● What you need to do:
The data below holds a line containing "def State.held (s" and a line containing "its own. -/"; please quote exactly those two lines and every line between them, and nothing else.

● Available data:
=-=-=
-- ==== Sys2Proof/Machine/HostProcedures.lean ====
section
/-! DEFINITION. Host-side reference: compress and decompress, driving the block through its register window (80_host_interface.md R262, R263). -/

namespace Sys2Proof.Machine

/-- Issue a command and surface a block error as its ERRCODE (R262: "Any block error aborts compress and is surfaced to the caller"). -/
def issueChecked (p : Params) (i : Instr) (s : State) : Except Byte State :=
  let t := issue p (encode i) s
  if (readReg 0x04 t).getLsbD 1 then .error ((readReg 0x08 t).setWidth 8) else .ok t

/-- Issue commands in order, stopping at the first block error. -/
def issueSeq (p : Params) : List Instr → State → Except Byte State
  | [], s => .ok s
  | i :: is, s => (issueChecked p i s).bind (issueSeq p is)

/-- n times (issue a POP; RegRead(0x0C)). -/
def popMany (p : Params) (i : Instr) : Nat → State → Except Byte (List Byte × State)
  | 0, s => .ok ([], s)
  | n + 1, s =>
    (issueChecked p i s).bind fun t =>
    (popMany p i n t).bind fun r =>
    .ok ((readReg 0x0C t).setWidth 8 :: r.1, r.2)

/-- R262: the block half of compress, from SOFT_RESET to TREE_CLEAR, for an already folded text and its tree. -/
def compressOnBlock (p : Params) (t : Tree) (x : List Byte) (s : State) : Except Byte (Container × State) :=
  (issueSeq p ([.softReset] ++ pushBits t.shape ++ pushLeaves t.leaves ++ [.treeLoad, .treeStore] ++ pushSyms x ++ [.encode, .pack]) s).bind fun s₁ =>
  let c := (readReg 0x20 s₁).toNat
  (popMany p .popLeaf c s₁).bind fun r₂ =>
  let f := (readReg 0x10 r₂.2).toNat
  let n := (readReg 0x1C r₂.2).toNat
  (popMany p .popByte n r₂.2).bind fun r₃ =>
  (issueSeq p [.treeClear] r₃.2).bind fun s₄ =>
  .ok ({ count := c, leaves := r₂.1, final := f, payload := r₃.1 }, s₄)

/-- R262: compress, with the state the block is left in. Errors are ERRCODE values (60_exceptions.md R200). -/
def compress (p : Params) (hp : HostParams) (text : List Byte) (s : State) : Except Byte (List Byte × State) :=
  let x := foldText hp text
  ((buildTree hp x).mapError ErrorKind.code).bind fun t =>
  (compressOnBlock p t x s).bind fun r =>
  .ok (serialize hp.magic r.1, r.2)

/-- R263: the block half of decompress. -/
def decompressOnBlock (p : Params) (c : Container) (s : State) : Except Byte (List Byte × State) :=
  (issueSeq p ([.softReset] ++ pushLeaves c.leaves ++ pushBytes c.payload ++ [.setFinal (BitVec.ofNat 24 c.final)] ++ unpackDecode) s).bind fun s₁ =>
  let n := (readReg 0x14 s₁).toNat
  (popMany p .popSym n s₁).bind fun r₂ =>
  (issueSeq p [.treeClear] r₂.2).bind fun s₃ =>
  .ok (r₂.1, s₃)

/-- R263: decompress, with the state the block is left in. -/
def decompress (p : Params) (hp : HostParams) (bytes : List Byte) (s : State) : Except Byte (List Byte × State) :=
  ((parseContainer hp.magic bytes).mapError ErrorKind.code).bind fun c =>
  decompressOnBlock p c s

end Sys2Proof.Machine
end

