/-- The invariant of 10_state.md holds right after reset, on every legal instance, and the instance that `exec` and `step` are is one (the
model's choice, log entry 2). -/
def Obligations.ResetMeetsTheInvariant : Prop :=
  (∀ p : Params, p.Legal → State.reset.Inv p) ∧ blockParams.Legal

/-- 10_state.md R27, R29, R33, R35, R36, R43: every engine step keeps the invariant, from every state that meets it. The second
half says it of `step` itself, the instance of log entry 2. -/
def Obligations.EveryStepKeepsTheInvariant : Prop :=
  (∀ (p : Params) (s t : State), s.Inv p → stepAt p s = .next t → t.Inv p) ∧
  ∀ s t : State, s.Inv blockParams → step s = .next t → t.Inv blockParams

/-- The same along every interleaving of engine steps, host accesses and hardware resets (80_host_interface.md R260). -/
def Obligations.EveryInterleavingKeepsTheInvariant : Prop :=
  ∀ (p : Params) (es : List Event) (s t : State), s.Inv p → runEvents p es s = .next t → t.Inv p

/-! The register window -/

/-- 10_state.md R41: every STATUS bit is a view of the element it names, bits 31:9 read 0, and the register reads 0x000001E0 after reset. -/
def Obligations.StatusBitsAreViews : Prop :=
  (∀ s : State,
    s.statusReg.getLsbD 0 = s.busy ∧ s.statusReg.getLsbD 1 = s.err ∧
    (s.statusReg.getLsbD 2 = true ↔ ∃ t, s.tree = .loaded t) ∧
    s.statusReg.getLsbD 3 = s.dangling ∧ s.statusReg.getLsbD 4 = s.overrun ∧
    (s.statusReg.getLsbD 5 = true ↔ s.symq.length = 0) ∧ (s.statusReg.getLsbD 6 = true ↔ s.bitq.length = 0) ∧
    (s.statusReg.getLsbD 7 = true ↔ s.byteq.length = 0) ∧ (s.statusReg.getLsbD 8 = true ↔ s.leafq.length = 0) ∧
    (∀ n, 9 ≤ n → s.statusReg.getLsbD n = false) ∧ readReg 0x04 s = s.statusReg) ∧
  readReg 0x04 State.reset = 0x000001E0

/-- 10_state.md R42 to R48: what the other offsets read as, with no wrap of a count in any state of the block. -/
def Obligations.RegistersAreViews : Prop :=
  ∀ (p : Params) (s : State), s.Inv p →
    (readReg 0x08 s).toNat = s.errOpc.toNat * 256 + s.errCode.toNat ∧
    readReg 0x0C s = s.result ∧ (readReg 0x0C s).toNat < 256 ∧
    (readReg 0x10 s).toNat = s.finalValid ∧
    (readReg 0x14 s).toNat = s.symq.length ∧ (readReg 0x18 s).toNat = s.bitq.length ∧
    (readReg 0x1C s).toNat = s.byteq.length ∧ (readReg 0x20 s).toNat = s.leafq.length ∧
    (s.tree = .empty → readReg 0x24 s = 0) ∧
    (∀ t, s.tree = .loaded t → (readReg 0x24 s).toNat = t.leaves.length ∧ 2 ≤ t.leaves.length ∧ t.leaves.length ≤ 256) ∧
    readReg 0x28 s = s.dropCount ∧
    ∀ off ∈ [0x00, 0x2C, 0x30, 0x34, 0x38, 0x3C], readReg off s = 0
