-- ==== Sys2Proof/Tests/Slice0.lean ====
section
/-! SUPPORT. Tests of the model against spec/95_test_vectors.md (each test names its vector), and a witness for the hypotheses of each
statement. Expected values are the spec's. -/

namespace Sys2Proof.Tests

open Sys2Proof.Machine

/-! Helpers -/

/-- The next state of an outcome. -/
def answer : Host.Outcome State Fault Refusal → Option State
  | .next s => some s
  | _ => none

/-- What the engine step leaves after an accepted CMD write of the word. -/
def after (w : Word) (s : State) : Option State := answer (step (s.latch w))

/-- The same on the instance with parameters `p`. -/
def afterAt (p : Params) (w : Word) (s : State) : Option State := answer (stepAt p (s.latch w))

/-- STATUS and ERRINFO of what a word leaves. -/
def statusOf (t : Option State) : Option (Word × Word) := t.map fun t => (t.statusReg, t.errInfoReg)

/-- STATUS and ERRINFO after a word. -/
def statusAfter (w : Word) (s : State) : Option (Word × Word) := statusOf (after w s)

/-- A bit list from its digits, head first. -/
def bits (ds : List Nat) : List Bit := ds.map (· == 1)

/-- An instance with small queues. -/
def small : Params := { symqCap := 12, bitqCap := 600, byteqCap := 8, leafqCap := 256, base := 0x40 }

/-- The state after reset. -/
def fresh : State := State.reset

/-- The canonical example tree X of 95_test_vectors.md: shape 1011000, leaves "TRSE". -/
def treeX : Tree := .node (.leaf 0x54) (.node (.node (.leaf 0x52) (.leaf 0x53)) (.leaf 0x45))

/-- The state with X loaded. -/
def withX : State := { fresh with tree := .loaded treeX }

/-- Node(A, B). -/
def treeAB : Tree := .node (.leaf 0x41) (.leaf 0x42)

/-- "STREETTEST". -/
def streetTest : List Byte := [0x53, 0x54, 0x52, 0x45, 0x45, 0x54, 0x54, 0x45, 0x53, 0x54]

/-- MAGIC_BYTES of the tests. -/
def magic : Magic := { m0 := 0x4D, m1 := 0x30, m2 := 0x4D, m3 := 0x33 }

/-- The host's defaults for a text. -/
def fifoHost : HostParams := HostParams.textDefault magic

/-- The host with the newest tie first. -/
def newestHost : HostParams := { fifoHost with tieOrder := .newestFirst }

/-- An error recorded by PUSH_BIT 2 (V7). -/
def failedBit : State := { fresh with err := true, errCode := 0x01, errOpc := 0x11 }

/-! WellFormed: an ill-formed command for each check (30_encoding.md R82) -/

theorem test_illformed_pushSym : (Instr.pushSym 256).wellFormed = false ∧ (Instr.pushSym 255).wellFormed = true := by decide
theorem test_illformed_pushBit : (Instr.pushBit 2).wellFormed = false ∧ (Instr.pushBit 1).wellFormed = true := by decide
theorem test_illformed_pushByte : (Instr.pushByte 256).wellFormed = false ∧ (Instr.pushByte 255).wellFormed = true := by decide
theorem test_illformed_pushLeaf : (Instr.pushLeaf 256).wellFormed = false ∧ (Instr.pushLeaf 255).wellFormed = true := by decide
theorem test_illformed_setFinal_zero : (Instr.setFinal 0).wellFormed = false ∧ (Instr.setFinal 1).wellFormed = true := by decide
theorem test_illformed_setFinal_nine : (Instr.setFinal 9).wellFormed = false ∧ (Instr.setFinal 8).wellFormed = true := by decide
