-- ==== Sys2Proof/Decode.lean ====
section
/-!
DEFINITION. Sys2Proof/Decode.lean: the decoder of an instruction word within a clause of a class (02 R44 to R71), and
after it the encoder, written from the same tables.
-/
namespace Sys2Proof

/-- What a pair of words decodes to: an instruction and its length in words, or the detail of ILLEGAL_OP (02 R70). -/
inductive Decoded where
  | ok (i : Instr) (len : Nat)
  | illegal (detail : Nat)
deriving DecidableEq, Repr

/-- The reading of one opcode: whether it takes two words, the bits of each word that must be zero, whether a field
holds a value its table marks illegal that no operand of the instruction records, and the instruction. -/
structure Row where
  two   : Bool
  zero0 : Word
  zero1 : Word
  bad   : Bool
  instr : Instr

/-- The opcodes of class 0 (02 R64 to R69). -/
def rowScalar (op : Nat) (w _v : Word) : Option Row :=
  match op with
  | 0x01 =>
    some ⟨false, 0x3FC00000#32, 0#32, false,
     .sadd (w.extractLsb' 31 1) (w.extractLsb' 30 1) (w.extractLsb' 17 5) (w.extractLsb' 12 5) (w.extractLsb' 7 5)⟩
  | 0x02 =>
    some ⟨false, 0x3FC00000#32, 0#32, false,
     .ssub (w.extractLsb' 31 1) (w.extractLsb' 30 1) (w.extractLsb' 17 5) (w.extractLsb' 12 5) (w.extractLsb' 7 5)⟩
  | 0x03 =>
    some ⟨false, 0x3FC00000#32, 0#32, false,
     .sand (w.extractLsb' 31 1) (w.extractLsb' 30 1) (w.extractLsb' 17 5) (w.extractLsb' 12 5) (w.extractLsb' 7 5)⟩
  | 0x04 =>
    some ⟨false, 0x3FC00000#32, 0#32, false,
     .sor (w.extractLsb' 31 1) (w.extractLsb' 30 1) (w.extractLsb' 17 5) (w.extractLsb' 12 5) (w.extractLsb' 7 5)⟩
  | 0x05 =>
    some ⟨false, 0x3FC00000#32, 0#32, false,
     .sxor (w.extractLsb' 31 1) (w.extractLsb' 30 1) (w.extractLsb' 17 5) (w.extractLsb' 12 5) (w.extractLsb' 7 5)⟩
  | 0x06 =>
    some ⟨false, 0x3FC00000#32, 0#32, false,
     .sshl (w.extractLsb' 31 1) (w.extractLsb' 30 1) (w.extractLsb' 17 5) (w.extractLsb' 12 5) (w.extractLsb' 7 5)⟩
  | 0x07 =>
    some ⟨false, 0x3FC00000#32, 0#32, false,
     .sshr (w.extractLsb' 31 1) (w.extractLsb' 30 1) (w.extractLsb' 17 5) (w.extractLsb' 12 5) (w.extractLsb' 7 5)⟩
  | 0x08 =>
    some ⟨false, 0x3FC00000#32, 0#32, false,
     .ssar (w.extractLsb' 31 1) (w.extractLsb' 30 1) (w.extractLsb' 17 5) (w.extractLsb' 12 5) (w.extractLsb' 7 5)⟩
  | 0x09 =>
    some ⟨false, 0x3FC00000#32, 0#32, false,
     .smul (w.extractLsb' 31 1) (w.extractLsb' 30 1) (w.extractLsb' 17 5) (w.extractLsb' 12 5) (w.extractLsb' 7 5)⟩
  | 0x0a =>
    some ⟨false, 0x3F800000#32, 0#32, false,
     .smulh (w.extractLsb' 31 1) (w.extractLsb' 30 1) (w.extractLsb' 22 1) (w.extractLsb' 17 5) (w.extractLsb' 12 5) (w.extractLsb' 7 5)⟩
  | 0x0b =>
    some ⟨false, 0x3F800000#32, 0#32, false,
     .smin (w.extractLsb' 31 1) (w.extractLsb' 30 1) (w.extractLsb' 22 1) (w.extractLsb' 17 5) (w.extractLsb' 12 5) (w.extractLsb' 7 5)⟩
  | 0x0c =>
    some ⟨false, 0x3F800000#32, 0#32, false,
     .smax (w.extractLsb' 31 1) (w.extractLsb' 30 1) (w.extractLsb' 22 1) (w.extractLsb' 17 5) (w.extractLsb' 12 5) (w.extractLsb' 7 5)⟩
  | 0x0d =>
    some ⟨false, 0x30000E00#32, 0#32, false,
     .scmp (w.extractLsb' 31 1) (w.extractLsb' 30 1) (w.extractLsb' 26 2) (w.extractLsb' 22 4) (w.extractLsb' 17 5) (w.extractLsb' 12 5) (w.extractLsb' 7 2)⟩
  | 0x0e =>
    some ⟨false, 0x3F000000#32, 0#32, false,
     .ssel (w.extractLsb' 31 1) (w.extractLsb' 30 1) (w.extractLsb' 22 2) (w.extractLsb' 17 5) (w.extractLsb' 12 5) (w.extractLsb' 7 5)⟩
  | 0x0f =>
    if w.extractLsb' 28 1 = 0#1 then some ⟨false, 0xF03FF000#32, 0#32, false, .smovs (w.extractLsb' 22 6) (w.extractLsb' 7 5)⟩
    else some ⟨false, 0xA03E0F80#32, 0#32, w.extractLsb' 22 6 != 9#6, .smovsWrite (w.extractLsb' 30 1) (w.extractLsb' 12 5)⟩
  | 0x10 =>
    some ⟨false, 0xE0000000#32, 0#32, false, .saddi (w.extractLsb' 17 12) (w.extractLsb' 12 5) (w.extractLsb' 7 5)⟩
  | 0x11 =>
    some ⟨false, 0xE0000000#32, 0#32, false, .sandi (w.extractLsb' 17 12) (w.extractLsb' 12 5) (w.extractLsb' 7 5)⟩
  | 0x12 =>
    some ⟨false, 0xE0000000#32, 0#32, false, .sori (w.extractLsb' 17 12) (w.extractLsb' 12 5) (w.extractLsb' 7 5)⟩
  | 0x13 =>
    some ⟨false, 0xE0000000#32, 0#32, false, .sxori (w.extractLsb' 17 12) (w.extractLsb' 12 5) (w.extractLsb' 7 5)⟩
  | 0x14 =>
    some ⟨false, 0xFF800000#32, 0#32, false, .sshli (w.extractLsb' 17 6) (w.extractLsb' 12 5) (w.extractLsb' 7 5)⟩
  | 0x15 =>
    some ⟨false, 0xFF800000#32, 0#32, false, .sshri (w.extractLsb' 17 6) (w.extractLsb' 12 5) (w.extractLsb' 7 5)⟩
  | 0x16 =>
    some ⟨false, 0xFF800000#32, 0#32, false, .ssari (w.extractLsb' 17 6) (w.extractLsb' 12 5) (w.extractLsb' 7 5)⟩
  | 0x17 =>
    some ⟨false, 0x00000E00#32, 0#32, false,
     .scmpi (w.extractLsb' 29 3) (w.extractLsb' 17 12) (w.extractLsb' 12 5) (w.extractLsb' 7 2)⟩
  | 0x18 => some ⟨false, 0#32, 0#32, false, .slui (w.extractLsb' 12 20) (w.extractLsb' 7 5)⟩
  | 0x19 => some ⟨false, 0#32, 0#32, false, .sapc (w.extractLsb' 12 20) (w.extractLsb' 7 5)⟩
  | 0x1a => some ⟨false, 0xFFC1F000#32, 0#32, false, .mrd (w.extractLsb' 17 5) (w.extractLsb' 7 5)⟩
  | 0x1b =>
    some ⟨false, 0xBFFE0E00#32, 0#32, false, .spush (w.extractLsb' 30 1) (w.extractLsb' 12 5) (w.extractLsb' 7 2)⟩
  | 0x20 | 0x21 =>
    some ⟨false, 0#32, 0#32, false,
     .sld (w.extractLsb' 29 3) (w.extractLsb' 17 12) (w.extractLsb' 12 5) (w.extractLsb' 7 5) (w.extractLsb' 0 1)⟩
  | 0x22 | 0x23 =>
    some ⟨false, 0#32, 0#32, false,
     .sst (w.extractLsb' 29 3) (w.extractLsb' 17 12) (w.extractLsb' 12 5) (w.extractLsb' 7 5) (w.extractLsb' 0 1)⟩
  | _ => none
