/-- The merge of an atom, forced at clock c (11 R288, R289): the words are combined into the base, the atom leaves U
state, and the merge is one write. An uncorrectable base takes the poison mark; one whose MAC fails stays as it is. -/
def State.mergeAtom (s : State) (atom c : Nat) (unit : Option Nat) : State :=
  match s.uatom atom with
  | none => s
  | some u =>
    let n := tagBytes u.tag
    let words := (List.range (32 / n)).filterMap fun k => (u.combined k).map fun p => (k, p)
    let cells := words.flatMap fun (k, p) =>
      List.zip (addrs (atom * 32 + n * k) n)
        (toBytes n (mergeWord u.tag (ofBytes (s.bytes (atom * 32 + n * k) n)) p))
    let poison := u.bad != [] || words.any fun (_, p) => match p with | .xs _ _ _ _ b => b | .word _ => false
    let r := s.lineRead (atom / 4)
    let t := s.mergeTime u c
    let s := { s with uatoms := dropBy (fun v => v.atom == atom) s.uatoms }
    let s := if r.kind = .uncorrectable then
        ((s.countLine (atom / 4) .uncorrectable).setLine (atom / 4) ⟨true, []⟩).encipher (atom / 4)
      else s.homeWrite cells (if poison then [atom / 4] else [])
    if u.real && !r.bad then s.mergeNoted u t unit else s

/-- The eviction of an atom by a full merge unit (07 R180): a merge, but the total of FADD32X stays exact until an access
forces it, so that the eviction changes no result. DEDUCED, log entry 61. -/
def State.evictAtom (s : State) (atom c cluster : Nat) : State :=
  match s.uatom atom with
  | none => s
  | some u =>
    let r := s.lineRead (atom / 4)
    if u.tag ≠ 9 ∨ r.bad ∨ r.kind = .uncorrectable then s.mergeAtom atom c (some cluster)
    else
      let t := s.mergeTime u c
      let total := (List.range 8).filterMap fun k => (u.combined k).map fun p => (k, p)
      let keep := fun (v : UAtom) => { v with holders := [(48, (0, total))], time := t }
      let s := { s with uatoms := updBy (fun v => v.atom == atom) keep s.uatoms }
      s.mergeNoted u t (some cluster)

/-- Every atom of a list merged. -/
def State.mergeAll (s : State) (atoms : List Nat) (c : Nat) (unit : Option Nat) : State :=
  atoms.foldl (fun t a => t.mergeAtom a c unit) s

/-- The atoms of a list of addresses. -/
def atomsOf (pas : List Nat) : List Nat := distinct (pas.map (· / 32))

/-! ## Ranges (09 R234, 11 R290, R291) -/

/-- Whether an address lies in a range under an X check-out; the copy `but` is exempt. -/
def State.held (s : State) (pas : List Nat) (but : Option Nat) : Bool :=
  s.ranges.any fun r => r.excl && some r.op != but && pas.any fun pa => r.lo ≤ pa / 128 && pa / 128 ≤ r.hi

/-! ## Accesses at the home (11 R276, R293) -/

/-- A read at the home, at its present time: merges first, forced at clock c and combined by `unit` (11 R288), then the
bytes. -/
def State.readHome (s : State) (c : Nat) (unit : Option Nat) (pas : List Nat) : State × List (Byte × Bool) × Option Nat :=
  (s.mergeAll (atomsOf pas) c unit).homeRead pas

/-- A read by an agent without a clock of its own. -/
def State.agentRead (s : State) (pas : List Nat) : State × List (Byte × Bool) × Option Nat := s.readHome 0 none pas

/-- A write at the home: t := rts + 1 for each atom written, and past `after`; the merges it forces are at clock c. -/
def State.writeHome (s : State) (after c : Nat) (unit : Option Nat) (cells : List Host.Cell) (poisoned : List Nat)
    (writer : BitVec 16) (scope : Option (BitVec 2)) : State :=
  let atoms := atomsOf (cells.map Prod.fst)
  let s := s.mergeAll atoms c unit
  let s := atoms.foldl (fun t a => let x := max ((t.stamp a).2 + 1) after; t.setStamp a (x, x)) s
  (s.homeWrite cells poisoned).noteWriter atoms writer scope

/-- A write by an agent outside DEVICE without a clock of its own (11 R293). -/
def State.agentWrite (s : State) (cells : List Host.Cell) (poisoned : List Nat) : State :=
  (s.writeHome 0 0 none cells poisoned externalWriter (some 3#2)).touchRows (distinct (cells.map fun c => c.1 / 128))

end Sys2Proof.Machine
end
=-=-=
● Exercise result:
def State.held (s : State) (pas : List Nat) (but : Option Nat) : Bool :=
  s.ranges.any fun r => r.excl && some r.op != but && pas.any fun pa => r.lo ≤ pa / 128 && pa / 128 ≤ r.hi

/-! ## Accesses at the home (11 R276, R293) -/

/-- A read at the home, at its present time: merges first, forced at clock c and combined by `unit` (11 R288), then the
bytes. -/
def State.readHome (s : State) (c : Nat) (unit : Option Nat) (pas : List Nat) : State × List (Byte × Bool) × Option Nat :=
  (s.mergeAll (atomsOf pas) c unit).homeRead pas

/-- A read by an agent without a clock of its own. -/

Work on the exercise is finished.